==== Supplied records
-- ==== Sys2Proof/Laws/WalkFaults.lean ====
section
/-!
SUPPORT. In which fault a walk ends (spec 44_bit_unpacker.md R161, 45_driver.md R171, R172, 60_exceptions.md R194), as a
function of the tree of the table and of the bits to come.
-/

namespace Sys2Proof.Machine

/-- A bit string that stays inside the tree ends there (R161, R171). -/
theorem treeFault_underrun {nodes : Vector Node 511} : ∀ (u : STree) (p m : NodeIx) (bits : List Bool),
    u.Reps nodes p → u.decode bits = none →
    walkDown nodes u.slot bits = some m → treeFault u.erase bits = some .inUnderrun
  | .leaf x f, p, m, bits, hr, hd, hw => by simp [STree.decode, STree.erase, treeDecode] at hd
  | .two n l r f, p, m, [], hr, hd, hw => rfl
  | .two n l r f, p, m, b :: bits, hr, hd, hw => by
    cases b with
    | false =>
      simp only [STree.slot_two, walkDown, hr.1, innerRecord, Bool.false_eq_true, if_false,
        if_neg hr.2.1.slot_ne_null] at hw
      exact treeFault_underrun l n m bits hr.2.1 hd hw
    | true =>
      simp only [STree.slot_two, walkDown, hr.1, innerRecord, if_true, if_neg hr.2.2.slot_ne_null] at hw
      exact treeFault_underrun r n m bits hr.2.2 hd hw
  | .one n l f, p, m, [], hr, hd, hw => rfl
  | .one n l f, p, m, b :: bits, hr, hd, hw => by
    cases b with
    | false =>
      simp only [STree.slot_one, walkDown, hr.1, innerRecord, Bool.false_eq_true, if_false,
        if_neg hr.2.slot_ne_null] at hw
      exact treeFault_underrun l n m bits hr.2 hd hw
    | true => simp [STree.slot_one, walkDown, hr.1, innerRecord] at hw

/-- A 1 bit at a node without right child (R161, R171). -/
theorem treeFault_null {nodes : Vector Node 511} : ∀ (u : STree) (p m : NodeIx) (path rest : List Bool) (nd : Node),
    u.Reps nodes p → u.decode (path ++ true :: rest) = none →
    walkDown nodes u.slot path = some m → nodeAt nodes m = some nd → nd.tag = .internal → nd.right = Config.null →
      treeFault u.erase (path ++ true :: rest) = some .nullChild
  | .leaf x f, p, m, path, rest, nd, hr, hd, hw, hn, ht, hnull => by simp [STree.decode, STree.erase, treeDecode] at hd
  | .two n l r f, p, m, [], rest, nd, hr, hd, hw, hn, ht, hnull => by
    cases hw
    rw [STree.slot_two, hr.1] at hn; cases hn
    exact absurd hnull hr.2.2.slot_ne_null
  | .two n l r f, p, m, b :: path, rest, nd, hr, hd, hw, hn, ht, hnull => by
    cases b with
    | false =>
      simp only [STree.slot_two, walkDown, hr.1, innerRecord, Bool.false_eq_true, if_false,
        if_neg hr.2.1.slot_ne_null] at hw
      exact treeFault_null l n m path rest nd hr.2.1 hd hw hn ht hnull
    | true =>
      simp only [STree.slot_two, walkDown, hr.1, innerRecord, if_true, if_neg hr.2.2.slot_ne_null] at hw
      exact treeFault_null r n m path rest nd hr.2.2 hd hw hn ht hnull
  | .one n l f, p, m, [], rest, nd, hr, hd, hw, hn, ht, hnull => rfl
  | .one n l f, p, m, b :: path, rest, nd, hr, hd, hw, hn, ht, hnull => by
    cases b with
    | false =>
      simp only [STree.slot_one, walkDown, hr.1, innerRecord, Bool.false_eq_true, if_false,
        if_neg hr.2.slot_ne_null] at hw
      exact treeFault_null l n m path rest nd hr.2 hd hw hn ht hnull
    | true => simp [STree.slot_one, walkDown, hr.1, innerRecord] at hw

/-- A walk faults or it reaches a leaf. -/
theorem treeFault_none : ∀ (h : HTree) (bits : List Bool), treeFault h bits = none ↔ (treeDecode h bits).isSome
  | .leaf x f, bits => by simp [treeFault, treeDecode]
  | .two l r f, [] => by simp [treeFault, treeDecode]
  | .two l r f, false :: bits => treeFault_none l bits
  | .two l r f, true :: bits => treeFault_none r bits
  | .one l f, [] => by simp [treeFault, treeDecode]
  | .one l f, false :: bits => treeFault_none l bits
  | .one l f, true :: bits => by simp [treeFault, treeDecode]

/-- Whether `DEC` of a table with a live symbol completes, and its fault when it does not (R171, R194). -/
theorem decBody_treeFault {s : State} (hi : Inv s) (hl : liveCount s.freq ≠ 0) : ∃ h, treeOf s.freq = some h ∧
    match treeFault h (inputBits s) with
    | none => ∃ t, decBody s = .done t
    | some c => ∃ t, decBody s = .raised t ∧ t.fault = true ∧ t.fcode = causeCode c := by
  obtain ⟨h, htree, hs⟩ := decBody_spec hi.counts hl hi.unpacker
  refine ⟨h, htree, ?_⟩
  cases hd : treeDecode h (inputBits s) with
  | some q =>
    obtain ⟨x, rest⟩ := q
    rw [hd] at hs
    obtain ⟨s', -, -, -, -, -, hdone⟩ := hs
    rw [(treeFault_none h _).2 (by rw [hd]; rfl)]
    exact ⟨_, hdone⟩
  | none =>
    rw [hd] at hs
    obtain ⟨s', hs⟩ := hs
    obtain ⟨u, hu, hcur⟩ := builtState_hasTree hl
    have : h = u.erase := by
      have := hu.tree
      rw [show (builtState s).freq = s.freq from rfl, htree] at this
      exact Option.some.inj this
    subst this
    generalize hr : decBody s = r at hs
    cases hs with
    | underrun path hw hp hb h0 hu8 =>
      rw [hcur] at hp
      have hb' : inputBits s = path := hb
      rw [hb', treeFault_underrun u _ _ path hu.reps (by rw [← hb']; exact hd) hp]
      exact ⟨_, rfl, rfl, rfl⟩
    | nullChild path hw hp hb h0 hu8 =>
      obtain ⟨nd, hn, ht, hnull⟩ := h0
      rw [hcur] at hp
      have hb' : inputBits s = path ++ true :: inputBits s' := hb
      rw [hb', treeFault_null u _ _ path _ nd hu.reps (by rw [← hb']; exact hd) hp hn ht hnull]
      exact ⟨_, rfl, rfl, rfl⟩

/-- Whether `DRUN` completes, and its fault when it does not (R172, R194). -/
theorem drunLoop_symbolsFault : ∀ (n k : Nat) {s : State}, Inv s → sumOfCounts s.freq = n → bitsLeft s < k → 
    match symbolsFault n s.freq (inputBits s) with
    | none => ∃ t, drunLoop k s = .done t ∧ t.fault = s.fault
    | some c => ∃ t, drunLoop k s = .raised t ∧ t.fault = true ∧ t.fcode = causeCode c
  | 0, k, s, hi, hn, hb => by
    have hl := (sumOfCounts_eq_zero_iff s.freq).1 hn
    have ht := (total_eq_zero_iff hi.counts).2 hl
    refine ⟨s, ?_, rfl⟩
    unfold drunLoop
    rw [if_pos ht]
  | n + 1, k, s, hi, hn, hb => by
    have hl : liveCount s.freq ≠ 0 := fun h' => by
      have := (sumOfCounts_eq_zero_iff s.freq).2 h'; omega
    have ht : s.total ≠ 0#72 := fun h' => hl ((total_eq_zero_iff hi.counts).1 h')
    obtain ⟨k', rfl⟩ : ∃ k', k = k' + 1 := ⟨k - 1, by omega⟩
    have hd : drunLoop (k' + 1) s = (decBody s).andThen (drunLoop k') := by
      conv_lhs => unfold drunLoop
      rw [if_neg ht]
    obtain ⟨h, htree, hf⟩ := decBody_treeFault hi hl
    rw [hd]
    simp only [symbolsFault, htree]
    cases htd : treeDecode h (inputBits s) with
    | none =>
      simp only
      cases hc : treeFault h (inputBits s) with
      | none => rw [treeFault_none, htd] at hc; cases hc
      | some c =>
        rw [hc] at hf
        obtain ⟨t, h1, h2, h3⟩ := hf
        exact ⟨t, by rw [h1]; rfl, h2, h3⟩
    | some q =>
      obtain ⟨x, rest⟩ := q
      rw [(treeFault_none h _).2 (by rw [htd]; rfl)] at hf
      obtain ⟨t, hdone⟩ := hf
      obtain ⟨g1, g2, -, -, -, hh, y, rest', htr, htd', hx, hr, s', hw, hc, h7, rfl⟩ := decBody_done_spec hi hdone
      rw [htree] at htr; cases htr
      rw [htd] at htd'; cases htd'
      have hi2 := decBody_done_inv hi hdone
      have hfreq : (emitted x s').freq = countDown s.freq x := by
        have hfr := hw.eq
        have e : s'.freq = s.freq := by rw [hfr]; rfl
        unfold emitted countDown
        rw [setF_freq]
        simp only [pushSymbol, freqOf, e]
      have hbl := decBody_bitsLeft hdone
      have hsum : sumOfCounts (emitted x s').freq = n := by
        have h1 := hi2.counts.1
        have h2 := hi.counts.1
        omega
      have ih := drunLoop_symbolsFault n k' hi2 hsum (by omega)
      rw [hfreq, hr] at ih
      rw [hdone]
      simp only [Result.andThen]
      cases hsf : symbolsFault n (countDown s.freq x) rest with
      | none => rw [hsf] at ih; obtain ⟨t, i1, i2⟩ := ih; exact ⟨t, i1, i2.trans g1⟩
      | some c => rw [hsf] at ih; exact ih

end Sys2Proof.Machine
end

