/-! The illegal words F15 to F21, and the last words of the reserved ranges of R97. -/

theorem test_decode_zero_word : decode 0x00000000000000000000#80 = .error (.reservedOpcode 0x00#8) := by decide
theorem test_decode_reserved_ff : decode 0xFF000000000000000000#80 = .error (.reservedOpcode 0xFF#8) := by decide
theorem test_decode_reserved_06 : decode 0x06000000000000000000#80 = .error (.reservedOpcode 0x06#8) := by decide
theorem test_decode_reserved_0f : decode 0x0F000000000000000000#80 = .error (.reservedOpcode 0x0F#8) := by decide
theorem test_decode_reserved_16 : decode 0x16000000000000000000#80 = .error (.reservedOpcode 0x16#8) := by decide
theorem test_decode_reserved_1f : decode 0x1F000000000000000000#80 = .error (.reservedOpcode 0x1F#8) := by decide
theorem test_decode_reserved_23 : decode 0x23000000000000000000#80 = .error (.reservedOpcode 0x23#8) := by decide
theorem test_decode_flush_imm : decode 0x13000000000000000001#80 = .error (.nonzeroField 0x13#8) := by decide
theorem test_decode_build_sym : decode 0x10010000000000000000#80 = .error (.nonzeroField 0x10#8) := by decide
theorem test_decode_finc_imm : decode 0x03610000000000000001#80 = .error (.nonzeroField 0x03#8) := by decide
theorem test_decode_clr_imm : decode 0x01000000000000000005#80 = .error (.nonzeroField 0x01#8) := by decide
theorem test_table_word : decodeTableWord 80 0x05FF0000000000000000 = some (.frd 0xFF#8) := by decide

/-! ### States the tests start from -/

/-- The table with the given counts, loaded after reset. -/
@[irreducible] def load (es : List (Symbol × Count)) : State := es.foldl (fun s e => setF s e.1 e.2) State.reset

/-- Table {a:3, b:1} (vector B1). -/
@[irreducible] def ab : State := load [(0x61#8, 3#64), (0x62#8, 1#64)]
/-- Table {a:2, b:1, c:1} (vector B3). -/
@[irreducible] def abc : State := load [(0x61#8, 2#64), (0x62#8, 1#64), (0x63#8, 1#64)]
/-- Table {X:3} (vectors U7, U8). -/
@[irreducible] def x3 : State := load [(0x58#8, 3#64)]
/-- Entry 0xFF at its greatest value (vector A10). -/
@[irreducible] def full : State := load [(0xFF#8, 18446744073709551615#64)]

/-- A state with the given bytes to come. -/
def given (bytes : List Byte) (s : State) : State := { s with inp := bytes }
/-- A state with the given words in the host's list. -/
def listed (ws : List CommandWord) (s : State) : State := { s with cmds := ws }

/-- Whether a command answered a next state with the given property. -/
def after (o : Host.Outcome State Fault Refusal) (p : State → Bool) : Bool :=
  match o with
  | .next t => p t
  | .fault _ => false
  | .refused _ => false

theorem after_next {o : Host.Outcome State Fault Refusal} {p : State → Bool} (h : after o p = true) :
    ∃ t, o = .next t ∧ p t = true := by
  cases o with
  | next t => exact ⟨t, rfl, h⟩
  | fault f => cases h
  | refused r => cases h

/-! ### One command each -/

/-- Y1: `CLR` drops everything but the bytes already pushed or not yet taken. -/
theorem test_clr : after (exec .clr { ab with free := 7#4, ubuf := 0x24#8, ucnt := 7#4, inp := [0x34#8], sout :=
    [0x61#8] })
    (fun t => status t == 0x0002#16 && freqOf t 0x61#8 == 0#64 && t.total == 0#72 && t.live == 0#9 && t.free == 8#4 &&
      t.ucnt == 0#4 && t.ubuf == 0#8 && t.inp == [0x34#8] && t.sout == [0x61#8]) = true := by decide +kernel

/-- A3: `FLD` overwrites, it does not add. -/
theorem test_fld : after (exec (.fld 0x61#8 7#64) (load [(0x61#8, 3#64)]))
    (fun t => freqOf t 0x61#8 == 7#64 && t.live == 1#9 && t.total == 7#72) = true := by decide +kernel

/-- A9: `TOTAL` needs bit 64. -/
theorem test_fld_total : after (exec (.fld 0xFF#8 18446744073709551615#64) (load [(0x00#8, 1#64)]))
    (fun t => t.live == 2#9 && t.total == 18446744073709551616#72) = true := by decide +kernel

/-- A4, its last command. -/
theorem test_finc : after (exec (.finc 0x62#8) (load [(0x61#8, 2#64)]))
    (fun t => freqOf t 0x61#8 == 2#64 && freqOf t 0x62#8 == 1#64 && t.live == 2#9 && t.total == 3#72 &&
      status t == 0x0000#16) = true := by decide +kernel

/-- A10: no wrap. -/
theorem test_finc_overflow : after (exec (.finc 0xFF#8) full)
    (fun t => status t == 0x0504#16 && t.finfo == 0x00FF#16 && freqOf t 0xFF#8 == 18446744073709551615#64 &&
      t.total == 18446744073709551615#72) = true := by decide +kernel

/-- A6, its last command: the last occurrence makes `EMPTY` 1. -/
theorem test_fdec : after (exec (.fdec 0x62#8) (load [(0x62#8, 1#64)]))
    (fun t => freqOf t 0x62#8 == 0#64 && t.live == 0#9 && t.total == 0#72 && status t == 0x0002#16) = true := by
  decide +kernel

/-- A11. -/
theorem test_fdec_absent : after (exec (.fdec 0x07#8) State.reset)
    (fun t => status t == 0x0406#16 && t.finfo == 0x0007#16) = true := by decide +kernel

/-- A7, A8: `FRD` reads and keeps `TV`. -/
theorem test_frd : after (exec (.frd 0x61#8) { load [(0x61#8, 3#64)] with tv := true })
    (fun t => t.res == 3#64 && t.tv && freqOf t 0x61#8 == 3#64) = true := by decide +kernel

/-- B3, every register and record of it: the merged node ties with a and goes behind it. -/
theorem test_build : after (exec .build abc)
    (fun t => t.root == 257#9 && t.cur == 257#9 && t.nleaf == 3#9 && t.nint == 2#9 && status t == 0x0001#16 &&
      nodeAt t.nodes 97#9 == some ⟨.leaf, 0x61#8, 2#72, 257#9, 511#9, 511#9⟩ &&
      nodeAt t.nodes 98#9 == some ⟨.leaf, 0x62#8, 1#72, 256#9, 511#9, 511#9⟩ &&
      nodeAt t.nodes 99#9 == some ⟨.leaf, 0x63#8, 1#72, 256#9, 511#9, 511#9⟩ &&
      nodeAt t.nodes 256#9 == some ⟨.internal, 0#8, 2#72, 257#9, 98#9, 99#9⟩ &&
      nodeAt t.nodes 257#9 == some ⟨.internal, 0#8, 4#72, 511#9, 97#9, 256#9⟩ &&
      leafValid t 0x61#8 && !leafValid t 0x64#8) = true := by decide +kernel
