/-- R335, R336 and R337; that step neither samples keys nor runs a timer step is decision D30. -/
def Obligations.PauseAndSingleStep : Prop :=
  ∀ (s : State), s.live = true →
    (∀ b, (pause b s).paused = b ∧ unchangedBut [.paused] s (pause b s) ∧
      (pause b s).engine = if b then .paused else .running) ∧
    ∀ rnd, singleStep rnd s = cycle rnd s

/-- R380 and R381; the limit is decision D28, R_PERSIST D26. The invariant is that of R56 in the model's canonical forms (log 10, 11); that
config and the events stay is the model's choice (log 20). -/
def Obligations.LoadProgramLoadsTheImage : Prop :=
  ∀ (image : List Byte) (s : State),
    (image.length ≤ 3584 →
      (∀ k (_ : k < image.length), (loadProgram (some image) s).readByte (0x200 + k) = image[k]) ∧
      (∀ a, a < 0x200 ∨ 0x200 + image.length ≤ a →
        (loadProgram (some image) s).readByte a = Memory.unlisted s.config a) ∧
      (loadProgram (some image) s).pc = 0x200 ∧
      (s.config.rPersist = true → (loadProgram (some image) s).r = s.r) ∧
      (s.config.rPersist = false → (loadProgram (some image) s).r = State.reset.r) ∧
      unchangedBut [.mem, .r, .paused, .config, .rnd, .draws, .pending, .outputs] State.reset
        (loadProgram (some image) s) ∧
      (loadProgram (some image) s).paused = s.paused ∧ (loadProgram (some image) s).config = s.config ∧
      (loadProgram (some image) s).outputs = s.outputs ∧ (loadProgram (some image) s).Inv) ∧
    (3584 < image.length → loadProgram (some image) s = s.emit .ioError) ∧ loadProgram none s = s.emit .ioError

/-- R383 and the table of R384; the byte order is decision D27. -/
def Obligations.SaveStreamLayout : Prop :=
  ∀ s : State, s.saveBytes.length = 12353 ∧
    (∀ k (_ : k < 16), s.saveBytes[k]? = some s.v[k]) ∧
    s.saveBytes[16]? = some (s.i.extractLsb 7 0) ∧ s.saveBytes[17]? = some (s.i.extractLsb 15 8) ∧
    s.saveBytes[18]? = some (s.pc.extractLsb 7 0) ∧ s.saveBytes[19]? = some (s.pc.extractLsb 15 8) ∧
    s.saveBytes[20]? = some s.sp ∧ s.saveBytes[21]? = some s.dt ∧ s.saveBytes[22]? = some s.st ∧
    (∀ k (_ : k < 16), s.saveBytes[23 + 2 * k]? = some (s.stack[k].extractLsb 7 0) ∧
      s.saveBytes[24 + 2 * k]? = some (s.stack[k].extractLsb 15 8)) ∧
    (∀ a, a < 4096 → s.saveBytes[55 + a]? = some (s.readByte a)) ∧
    (∀ k (_ : k < 8), s.saveBytes[4151 + k]? = some s.r[k]) ∧
    s.saveBytes[4159]? = some (if s.extendedMode then 1 else 0) ∧
    (∀ k, k < 8192 → s.saveBytes[4160 + k]? = some (if Pixels.lit s.pixels k then 1 else 0)) ∧
    s.saveBytes[12352]? = some (if s.exited then 1 else 0) ∧
    saveState true s = s.emit (.saved s.saveBytes) ∧ saveState false s = s.emit .ioError

/-- R385 and R386; the validation is decision D27. That the events stay is the model's choice (log 20). -/
def Obligations.LoadStateAcceptsOnlyValidStreams : Prop :=
  ∀ (bytes : List Byte) (s : State),
    ((bytes.length = 12353 ∧ bytes.getD 20 0 ≤ 16 ∧ bytes.getD 4159 0 ≤ 1 ∧ bytes.getD 12352 0 ≤ 1 ∧
        ∀ k, k < 8192 → bytes.getD (4160 + k) 0 ≤ 1) →
      ∃ t, loadState (some bytes) s = t ∧ t.sp = bytes.getD 20 0 ∧
        t.pc = joinBytes (bytes.getD 19 0) (bytes.getD 18 0) ∧
        (t.extendedMode = true ↔ bytes.getD 4159 0 = 1) ∧ (t.exited = true ↔ bytes.getD 12352 0 = 1) ∧
        t.displayChanged = true ∧ t.faultCause = none ∧ t.ir = 0 ∧ t.keyboard = State.reset.keyboard ∧
        t.paused = s.paused ∧ t.outputs = s.outputs) ∧
    (¬ (bytes.length = 12353 ∧ bytes.getD 20 0 ≤ 16 ∧ bytes.getD 4159 0 ≤ 1 ∧ bytes.getD 12352 0 ≤ 1 ∧
        ∀ k, k < 8192 → bytes.getD (4160 + k) 0 ≤ 1) → loadState (some bytes) s = s.emit .ioError) ∧
    loadState none s = s.emit .ioError

/-- The round trip of R387, which the spec derives. That memory and pixels are equal as lists, and the invariant, rest on the model's
canonical forms (log 10, 11); that the events stay is log 20. -/
def Obligations.SaveLoadRoundTrip : Prop :=
  ∀ s u : State, s.Inv → u.config = s.config →
    ∃ t, loadState (some s.saveBytes) u = t ∧ t.v = s.v ∧ t.i = s.i ∧ t.pc = s.pc ∧ t.sp = s.sp ∧ t.dt = s.dt ∧ t.st = s.st ∧
      t.stack = s.stack ∧ t.mem = s.mem ∧ t.r = s.r ∧ t.extendedMode = s.extendedMode ∧ t.pixels = s.pixels ∧
      t.exited = s.exited ∧ t.displayChanged = true ∧ t.ir = 0 ∧ t.keyboard = State.reset.keyboard ∧
      t.faultCause = none ∧ t.faultInfo = ⟨0, 0⟩ ∧ t.outputs = u.outputs ∧ t.Inv

/-- R60, R370 and R371; PC by decision D25, the fonts by D20 (log 2, 4). -/
def Obligations.ResetValues : Prop :=
  (∀ x, State.reset.getV x = 0) ∧ State.reset.i = 0 ∧ State.reset.pc = 0x200 ∧ State.reset.sp = 0 ∧ State.reset.dt = 0 ∧
  State.reset.st = 0 ∧ State.reset.ir = 0 ∧ (∀ k (_ : k < 16), State.reset.stack[k] = 0) ∧
  (∀ k (_ : k < 8), State.reset.r[k] = 0) ∧ State.reset.extendedMode = false ∧
  (∀ k, Pixels.lit State.reset.pixels k = false) ∧ State.reset.displayChanged = true ∧
  (∀ k (_ : k < 16), State.reset.keyboard[k] = false) ∧ State.reset.exited = false ∧ State.reset.paused = false ∧
  State.reset.faultCause = none ∧ State.reset.faultInfo = ⟨0, 0⟩ ∧ State.reset.engine = .running ∧
  (∀ k (_ : k < 80), State.reset.readByte k = State.reset.config.smallFont[k]) ∧
  (∀ k, k < 160 → State.reset.readByte (80 + k) = Config.bigFontByte k) ∧
  (∀ a, 240 ≤ a → State.reset.readByte a = 0)

/-- R56, with the model's canonical forms (log 10, 11); over every operation of R8, loads included. -/
def Obligations.StepKeepsInvariant : Prop :=
  ∀ s t : State, s.Inv → step s = .next t → t.Inv

/-- R56 at power-up (log 10, 11). -/
def Obligations.ResetMeetsInvariant : Prop :=
  State.reset.Inv

/-- The engine is safely callable in every state (R338), faults being next states (log 16); the refusal is log 14. -/
def Obligations.StepNeverStops : Prop :=
  ∀ s : State, s.Inv →
    (∃ t, step s = .next t) ∨
    (s.config.hasSys = true ∧ s.live = true ∧ s.fetchable ∧ s.wordAtPc.toNat < 0x1000 ∧
      (∀ r ∈ table, r.selects s.wordAtPc = false) ∧ step s = .refused .sysNotDescribed)

/-- The parameters of R10 are arguments of the model (log 2). -/
def Obligations.ConfigurationNeverChanges : Prop :=
  ∀ s t : State, step s = .next t → t.config = s.config

/-- Weak fairness of R333 (the spec's decision D1), with the timer step of R340 and R341 in the Paused state and the tick of R330 and R334 in the
Running one. Runs are those of the pending list (log 6); fairness is a premise, since no step can show it (log 17). -/
def Obligations.FairTicksMakeProgress : Prop :=
  ∀ (ops : Nat → HostOp) (states : Nat → State), HostRun ops states → WeaklyFair ops → (∀ n, (ops n).isTick = true) →
    ((states 0).engine = .paused →
      ∃ n, ∀ m, n ≤ m → (states m).dt = 0 ∧ (states m).st = 0 ∧ (states m).engine = .paused ∧
        ((states 0).st = 0 → (states m).outputs = (states 0).outputs) ∧
        ((states 0).st ≠ 0 → (states m).outputs = .beep Config.beepFreqHz Config.beepDurationMs :: (states 0).outputs) ∧
        unchangedBut [.dt, .st, .keyboard, .outputs, .pending] (states 0) (states m)) ∧
    ((states 0).engine = .running →
      ∃ n t u, ops n = .tick t ∧ t.cycleDue = true ∧
        (∀ m, m ≤ n → (states m).engine = .running ∧
          unchangedBut [.dt, .st, .keyboard, .outputs, .pending] (states 0) (states m)) ∧
        cycle t.rnd (((states n).withPending []).setKeyboard t.keys) = .next u ∧
        (states (n + 1) = u ∨ states (n + 1) = u.timerStep))
end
========
• Task brief
The entries above hold a line with "t.fault = s.fault" and a later line with "have ht := (total_eq_zero_iff". Write out exactly those lines and all lines between, nothing more.

• Answer for this exercise
    | none => ∃ t, drunLoop k s = .done t ∧ t.fault = s.fault
    | some c => ∃ t, drunLoop k s = .raised t ∧ t.fault = true ∧ t.fcode = causeCode c
  | 0, k, s, hi, hn, hb => by
    have hl := (sumOfCounts_eq_zero_iff s.freq).1 hn
    have ht := (total_eq_zero_iff hi.counts).2 hl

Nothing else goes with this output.